» Excerpted data

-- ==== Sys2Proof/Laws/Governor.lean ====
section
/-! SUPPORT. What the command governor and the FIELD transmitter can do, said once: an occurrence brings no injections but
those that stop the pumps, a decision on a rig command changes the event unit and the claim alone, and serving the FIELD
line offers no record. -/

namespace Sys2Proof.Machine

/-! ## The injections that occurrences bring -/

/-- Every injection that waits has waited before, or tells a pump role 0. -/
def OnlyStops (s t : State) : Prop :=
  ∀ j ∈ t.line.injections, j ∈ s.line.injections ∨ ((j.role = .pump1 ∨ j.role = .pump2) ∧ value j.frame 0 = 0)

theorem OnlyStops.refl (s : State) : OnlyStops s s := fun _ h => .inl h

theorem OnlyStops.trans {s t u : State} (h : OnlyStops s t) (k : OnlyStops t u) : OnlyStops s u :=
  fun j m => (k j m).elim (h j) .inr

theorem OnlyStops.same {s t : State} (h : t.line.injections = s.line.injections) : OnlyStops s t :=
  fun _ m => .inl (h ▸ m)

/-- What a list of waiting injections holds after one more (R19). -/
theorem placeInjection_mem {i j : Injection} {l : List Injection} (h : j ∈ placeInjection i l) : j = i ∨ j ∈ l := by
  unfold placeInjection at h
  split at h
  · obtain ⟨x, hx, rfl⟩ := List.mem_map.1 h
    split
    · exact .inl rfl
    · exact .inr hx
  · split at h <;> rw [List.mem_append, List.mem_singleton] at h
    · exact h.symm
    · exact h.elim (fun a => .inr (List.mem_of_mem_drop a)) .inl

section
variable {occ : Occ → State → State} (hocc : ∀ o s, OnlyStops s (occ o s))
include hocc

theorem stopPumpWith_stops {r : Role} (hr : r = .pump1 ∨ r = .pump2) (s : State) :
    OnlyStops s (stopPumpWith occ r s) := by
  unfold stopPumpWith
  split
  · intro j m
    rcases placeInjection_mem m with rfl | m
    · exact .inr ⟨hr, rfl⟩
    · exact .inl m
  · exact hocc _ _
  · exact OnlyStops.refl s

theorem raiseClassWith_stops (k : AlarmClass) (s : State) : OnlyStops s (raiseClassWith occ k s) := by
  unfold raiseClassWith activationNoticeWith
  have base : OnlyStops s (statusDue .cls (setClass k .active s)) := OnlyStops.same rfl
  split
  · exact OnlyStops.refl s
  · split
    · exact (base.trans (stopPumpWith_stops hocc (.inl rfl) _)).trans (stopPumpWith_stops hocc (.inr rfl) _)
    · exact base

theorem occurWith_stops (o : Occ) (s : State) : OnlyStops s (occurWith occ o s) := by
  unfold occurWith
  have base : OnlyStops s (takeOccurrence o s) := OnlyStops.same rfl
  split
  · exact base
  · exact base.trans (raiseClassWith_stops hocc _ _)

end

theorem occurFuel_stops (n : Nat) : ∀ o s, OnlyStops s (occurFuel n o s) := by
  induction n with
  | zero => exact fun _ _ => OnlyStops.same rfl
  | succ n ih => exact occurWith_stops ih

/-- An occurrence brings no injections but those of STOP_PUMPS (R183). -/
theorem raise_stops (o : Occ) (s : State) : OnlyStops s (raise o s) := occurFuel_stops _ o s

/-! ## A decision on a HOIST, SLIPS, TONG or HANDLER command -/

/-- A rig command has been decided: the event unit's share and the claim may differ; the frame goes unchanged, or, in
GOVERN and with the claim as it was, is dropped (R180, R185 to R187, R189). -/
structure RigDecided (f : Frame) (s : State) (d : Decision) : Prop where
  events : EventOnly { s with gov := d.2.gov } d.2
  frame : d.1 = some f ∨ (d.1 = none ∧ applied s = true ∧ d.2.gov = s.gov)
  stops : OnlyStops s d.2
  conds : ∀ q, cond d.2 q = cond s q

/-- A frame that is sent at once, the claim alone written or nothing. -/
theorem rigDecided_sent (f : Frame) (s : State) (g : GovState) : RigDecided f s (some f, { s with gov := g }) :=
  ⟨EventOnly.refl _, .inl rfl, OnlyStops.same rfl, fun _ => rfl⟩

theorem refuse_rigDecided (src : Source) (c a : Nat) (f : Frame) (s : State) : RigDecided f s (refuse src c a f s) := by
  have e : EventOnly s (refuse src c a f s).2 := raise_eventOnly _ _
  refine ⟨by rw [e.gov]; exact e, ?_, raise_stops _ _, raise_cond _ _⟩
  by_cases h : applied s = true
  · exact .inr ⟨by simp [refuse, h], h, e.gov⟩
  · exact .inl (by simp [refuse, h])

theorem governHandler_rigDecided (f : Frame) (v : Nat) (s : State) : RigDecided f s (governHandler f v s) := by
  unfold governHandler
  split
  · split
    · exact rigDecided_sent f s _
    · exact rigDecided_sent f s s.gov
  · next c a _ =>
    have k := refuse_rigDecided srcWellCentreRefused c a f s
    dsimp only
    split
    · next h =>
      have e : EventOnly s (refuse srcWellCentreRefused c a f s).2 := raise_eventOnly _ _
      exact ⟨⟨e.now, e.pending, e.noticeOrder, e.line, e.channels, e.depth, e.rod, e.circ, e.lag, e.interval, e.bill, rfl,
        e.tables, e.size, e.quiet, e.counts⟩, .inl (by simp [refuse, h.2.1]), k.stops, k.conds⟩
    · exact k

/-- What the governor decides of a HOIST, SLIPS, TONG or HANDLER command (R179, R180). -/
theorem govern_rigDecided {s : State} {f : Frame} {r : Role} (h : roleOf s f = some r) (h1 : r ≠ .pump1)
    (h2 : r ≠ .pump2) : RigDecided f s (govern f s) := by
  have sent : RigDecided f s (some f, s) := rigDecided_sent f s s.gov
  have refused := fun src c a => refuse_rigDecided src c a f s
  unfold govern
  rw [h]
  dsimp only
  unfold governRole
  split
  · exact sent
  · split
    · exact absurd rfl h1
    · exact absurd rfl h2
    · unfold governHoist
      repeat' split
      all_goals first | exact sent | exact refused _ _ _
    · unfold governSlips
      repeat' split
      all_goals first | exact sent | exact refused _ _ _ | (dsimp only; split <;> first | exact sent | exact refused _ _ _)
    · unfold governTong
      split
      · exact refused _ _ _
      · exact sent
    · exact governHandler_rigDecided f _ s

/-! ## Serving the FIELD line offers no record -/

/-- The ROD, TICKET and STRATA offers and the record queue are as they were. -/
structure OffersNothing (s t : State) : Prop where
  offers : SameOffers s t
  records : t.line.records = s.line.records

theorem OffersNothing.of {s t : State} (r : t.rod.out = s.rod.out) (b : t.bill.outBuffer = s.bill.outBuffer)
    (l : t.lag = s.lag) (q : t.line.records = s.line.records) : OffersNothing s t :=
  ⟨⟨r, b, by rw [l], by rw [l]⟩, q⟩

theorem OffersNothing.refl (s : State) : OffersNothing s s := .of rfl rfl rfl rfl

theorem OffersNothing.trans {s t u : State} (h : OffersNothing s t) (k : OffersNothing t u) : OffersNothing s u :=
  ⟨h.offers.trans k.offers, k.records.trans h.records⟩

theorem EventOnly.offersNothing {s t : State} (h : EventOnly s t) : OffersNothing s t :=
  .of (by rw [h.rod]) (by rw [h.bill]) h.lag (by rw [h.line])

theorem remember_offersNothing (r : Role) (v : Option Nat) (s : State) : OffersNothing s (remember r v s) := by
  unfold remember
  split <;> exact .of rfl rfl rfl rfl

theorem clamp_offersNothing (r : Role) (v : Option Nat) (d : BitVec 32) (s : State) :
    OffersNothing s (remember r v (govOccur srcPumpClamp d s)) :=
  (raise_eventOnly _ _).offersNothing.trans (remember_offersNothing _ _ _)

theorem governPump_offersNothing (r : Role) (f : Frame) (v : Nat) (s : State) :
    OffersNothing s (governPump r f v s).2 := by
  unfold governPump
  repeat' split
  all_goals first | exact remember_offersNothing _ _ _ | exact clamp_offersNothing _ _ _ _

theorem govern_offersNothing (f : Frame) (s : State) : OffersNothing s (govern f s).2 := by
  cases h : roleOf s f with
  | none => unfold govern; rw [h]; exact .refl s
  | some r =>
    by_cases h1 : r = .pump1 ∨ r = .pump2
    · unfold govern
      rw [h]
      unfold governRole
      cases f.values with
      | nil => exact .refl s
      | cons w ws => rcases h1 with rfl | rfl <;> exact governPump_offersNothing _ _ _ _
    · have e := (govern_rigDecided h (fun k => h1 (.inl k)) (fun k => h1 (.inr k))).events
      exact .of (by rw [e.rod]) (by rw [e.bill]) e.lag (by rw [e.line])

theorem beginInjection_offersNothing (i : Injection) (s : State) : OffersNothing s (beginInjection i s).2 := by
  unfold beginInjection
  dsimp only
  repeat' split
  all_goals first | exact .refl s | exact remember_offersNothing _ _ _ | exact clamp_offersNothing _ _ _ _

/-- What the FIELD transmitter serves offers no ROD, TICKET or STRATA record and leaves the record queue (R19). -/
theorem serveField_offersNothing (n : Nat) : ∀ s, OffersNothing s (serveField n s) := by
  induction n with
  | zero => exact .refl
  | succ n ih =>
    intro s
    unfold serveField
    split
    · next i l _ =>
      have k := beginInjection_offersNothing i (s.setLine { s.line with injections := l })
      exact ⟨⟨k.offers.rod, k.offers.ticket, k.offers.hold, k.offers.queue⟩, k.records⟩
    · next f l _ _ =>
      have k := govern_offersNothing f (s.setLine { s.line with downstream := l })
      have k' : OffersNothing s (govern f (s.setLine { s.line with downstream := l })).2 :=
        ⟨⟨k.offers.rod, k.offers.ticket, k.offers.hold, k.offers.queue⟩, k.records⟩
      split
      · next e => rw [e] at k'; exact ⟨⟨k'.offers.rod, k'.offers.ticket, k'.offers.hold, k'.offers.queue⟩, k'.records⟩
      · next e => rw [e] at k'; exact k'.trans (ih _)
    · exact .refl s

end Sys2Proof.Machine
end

--

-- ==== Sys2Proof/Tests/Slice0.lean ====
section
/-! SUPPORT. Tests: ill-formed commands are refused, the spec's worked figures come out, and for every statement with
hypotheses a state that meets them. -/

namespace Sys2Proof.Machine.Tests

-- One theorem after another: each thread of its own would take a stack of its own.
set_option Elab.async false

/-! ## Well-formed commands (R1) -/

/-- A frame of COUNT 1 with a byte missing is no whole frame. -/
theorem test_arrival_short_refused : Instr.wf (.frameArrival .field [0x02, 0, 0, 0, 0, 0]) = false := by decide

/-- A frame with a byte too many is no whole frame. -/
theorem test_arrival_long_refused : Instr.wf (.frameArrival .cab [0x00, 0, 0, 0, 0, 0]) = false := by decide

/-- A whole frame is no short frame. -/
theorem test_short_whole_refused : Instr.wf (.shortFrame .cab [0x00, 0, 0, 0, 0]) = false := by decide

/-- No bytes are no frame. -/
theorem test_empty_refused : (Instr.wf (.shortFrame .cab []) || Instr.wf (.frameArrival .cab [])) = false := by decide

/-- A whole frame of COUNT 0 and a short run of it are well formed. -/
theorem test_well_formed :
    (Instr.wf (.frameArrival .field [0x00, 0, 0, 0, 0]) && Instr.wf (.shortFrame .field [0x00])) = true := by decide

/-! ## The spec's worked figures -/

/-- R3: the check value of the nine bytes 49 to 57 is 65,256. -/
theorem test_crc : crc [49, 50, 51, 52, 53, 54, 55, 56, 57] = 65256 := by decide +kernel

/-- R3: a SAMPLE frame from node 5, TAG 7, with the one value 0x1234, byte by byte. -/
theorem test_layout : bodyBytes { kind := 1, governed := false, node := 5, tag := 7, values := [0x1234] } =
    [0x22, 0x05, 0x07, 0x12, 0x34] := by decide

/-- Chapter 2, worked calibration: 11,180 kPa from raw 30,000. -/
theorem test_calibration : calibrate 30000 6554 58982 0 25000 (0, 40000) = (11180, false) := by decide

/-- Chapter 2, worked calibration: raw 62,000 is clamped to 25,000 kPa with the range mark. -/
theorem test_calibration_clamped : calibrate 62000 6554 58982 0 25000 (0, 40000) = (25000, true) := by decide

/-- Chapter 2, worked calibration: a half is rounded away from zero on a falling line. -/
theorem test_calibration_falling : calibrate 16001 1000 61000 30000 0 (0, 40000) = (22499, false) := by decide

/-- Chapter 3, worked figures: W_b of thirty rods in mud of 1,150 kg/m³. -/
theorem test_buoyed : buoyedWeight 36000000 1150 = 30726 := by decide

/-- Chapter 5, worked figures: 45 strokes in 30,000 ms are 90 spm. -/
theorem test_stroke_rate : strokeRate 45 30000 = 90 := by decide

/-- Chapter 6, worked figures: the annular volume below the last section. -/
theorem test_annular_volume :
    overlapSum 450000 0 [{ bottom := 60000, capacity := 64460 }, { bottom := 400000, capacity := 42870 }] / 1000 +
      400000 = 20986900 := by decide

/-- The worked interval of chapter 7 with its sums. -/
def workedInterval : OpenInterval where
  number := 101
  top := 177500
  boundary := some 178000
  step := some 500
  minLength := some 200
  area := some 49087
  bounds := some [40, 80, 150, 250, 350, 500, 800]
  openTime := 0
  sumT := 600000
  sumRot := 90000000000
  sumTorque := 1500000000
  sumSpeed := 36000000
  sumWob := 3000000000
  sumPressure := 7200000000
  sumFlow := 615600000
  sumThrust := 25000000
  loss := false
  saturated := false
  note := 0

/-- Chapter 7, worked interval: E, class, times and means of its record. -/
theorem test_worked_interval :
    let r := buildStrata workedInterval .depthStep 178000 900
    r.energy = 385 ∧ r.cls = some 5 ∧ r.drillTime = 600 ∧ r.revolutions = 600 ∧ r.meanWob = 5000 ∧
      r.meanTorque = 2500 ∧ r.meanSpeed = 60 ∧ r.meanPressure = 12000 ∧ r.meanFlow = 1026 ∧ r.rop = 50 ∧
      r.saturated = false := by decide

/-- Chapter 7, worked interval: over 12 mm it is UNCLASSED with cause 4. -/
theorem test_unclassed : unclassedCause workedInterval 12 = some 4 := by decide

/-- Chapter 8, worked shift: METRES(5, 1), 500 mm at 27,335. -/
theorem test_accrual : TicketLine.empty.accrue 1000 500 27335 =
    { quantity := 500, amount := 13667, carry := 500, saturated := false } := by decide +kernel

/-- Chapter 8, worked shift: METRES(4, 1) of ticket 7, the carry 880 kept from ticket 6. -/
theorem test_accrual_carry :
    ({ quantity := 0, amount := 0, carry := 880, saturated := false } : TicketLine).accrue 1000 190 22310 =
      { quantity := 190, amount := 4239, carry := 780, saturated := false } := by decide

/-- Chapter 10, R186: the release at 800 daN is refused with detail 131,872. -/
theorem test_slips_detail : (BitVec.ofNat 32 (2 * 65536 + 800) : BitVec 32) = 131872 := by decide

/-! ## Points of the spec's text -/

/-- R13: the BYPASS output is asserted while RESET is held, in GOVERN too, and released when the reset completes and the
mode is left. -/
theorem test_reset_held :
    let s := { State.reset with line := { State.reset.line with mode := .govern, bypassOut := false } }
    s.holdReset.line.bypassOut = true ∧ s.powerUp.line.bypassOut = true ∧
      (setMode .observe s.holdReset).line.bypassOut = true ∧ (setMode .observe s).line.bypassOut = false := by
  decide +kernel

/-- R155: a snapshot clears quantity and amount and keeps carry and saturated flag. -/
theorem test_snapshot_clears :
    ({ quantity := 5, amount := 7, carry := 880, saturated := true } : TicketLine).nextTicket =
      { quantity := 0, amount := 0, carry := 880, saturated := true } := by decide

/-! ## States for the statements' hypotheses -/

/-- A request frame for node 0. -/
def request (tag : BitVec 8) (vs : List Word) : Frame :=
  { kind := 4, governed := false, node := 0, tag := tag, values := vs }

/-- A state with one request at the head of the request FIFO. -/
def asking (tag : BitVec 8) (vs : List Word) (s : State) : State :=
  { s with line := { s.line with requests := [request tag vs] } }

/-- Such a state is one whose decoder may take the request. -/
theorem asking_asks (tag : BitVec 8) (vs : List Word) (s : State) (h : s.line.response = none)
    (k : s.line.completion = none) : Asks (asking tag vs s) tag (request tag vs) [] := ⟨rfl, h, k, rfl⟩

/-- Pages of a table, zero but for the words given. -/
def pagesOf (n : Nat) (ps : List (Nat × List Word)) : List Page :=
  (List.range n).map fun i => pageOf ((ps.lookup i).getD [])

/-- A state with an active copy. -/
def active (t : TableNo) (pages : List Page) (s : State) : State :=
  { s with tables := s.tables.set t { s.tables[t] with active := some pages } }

» Problem details
Print exactly the lines above, between the one holding "events : EventOnly" and the one holding "fun _ => rfl⟩", inclusive, and nothing besides.

» Result of this task
  events : EventOnly { s with gov := d.2.gov } d.2
  frame : d.1 = some f ∨ (d.1 = none ∧ applied s = true ∧ d.2.gov = s.gov)
  stops : OnlyStops s d.2
  conds : ∀ q, cond d.2 q = cond s q

/-- A frame that is sent at once, the claim alone written or nothing. -/
theorem rigDecided_sent (f : Frame) (s : State) (g : GovState) : RigDecided f s (some f, { s with gov := g }) :=
  ⟨EventOnly.refl _, .inl rfl, OnlyStops.same rfl, fun _ => rfl⟩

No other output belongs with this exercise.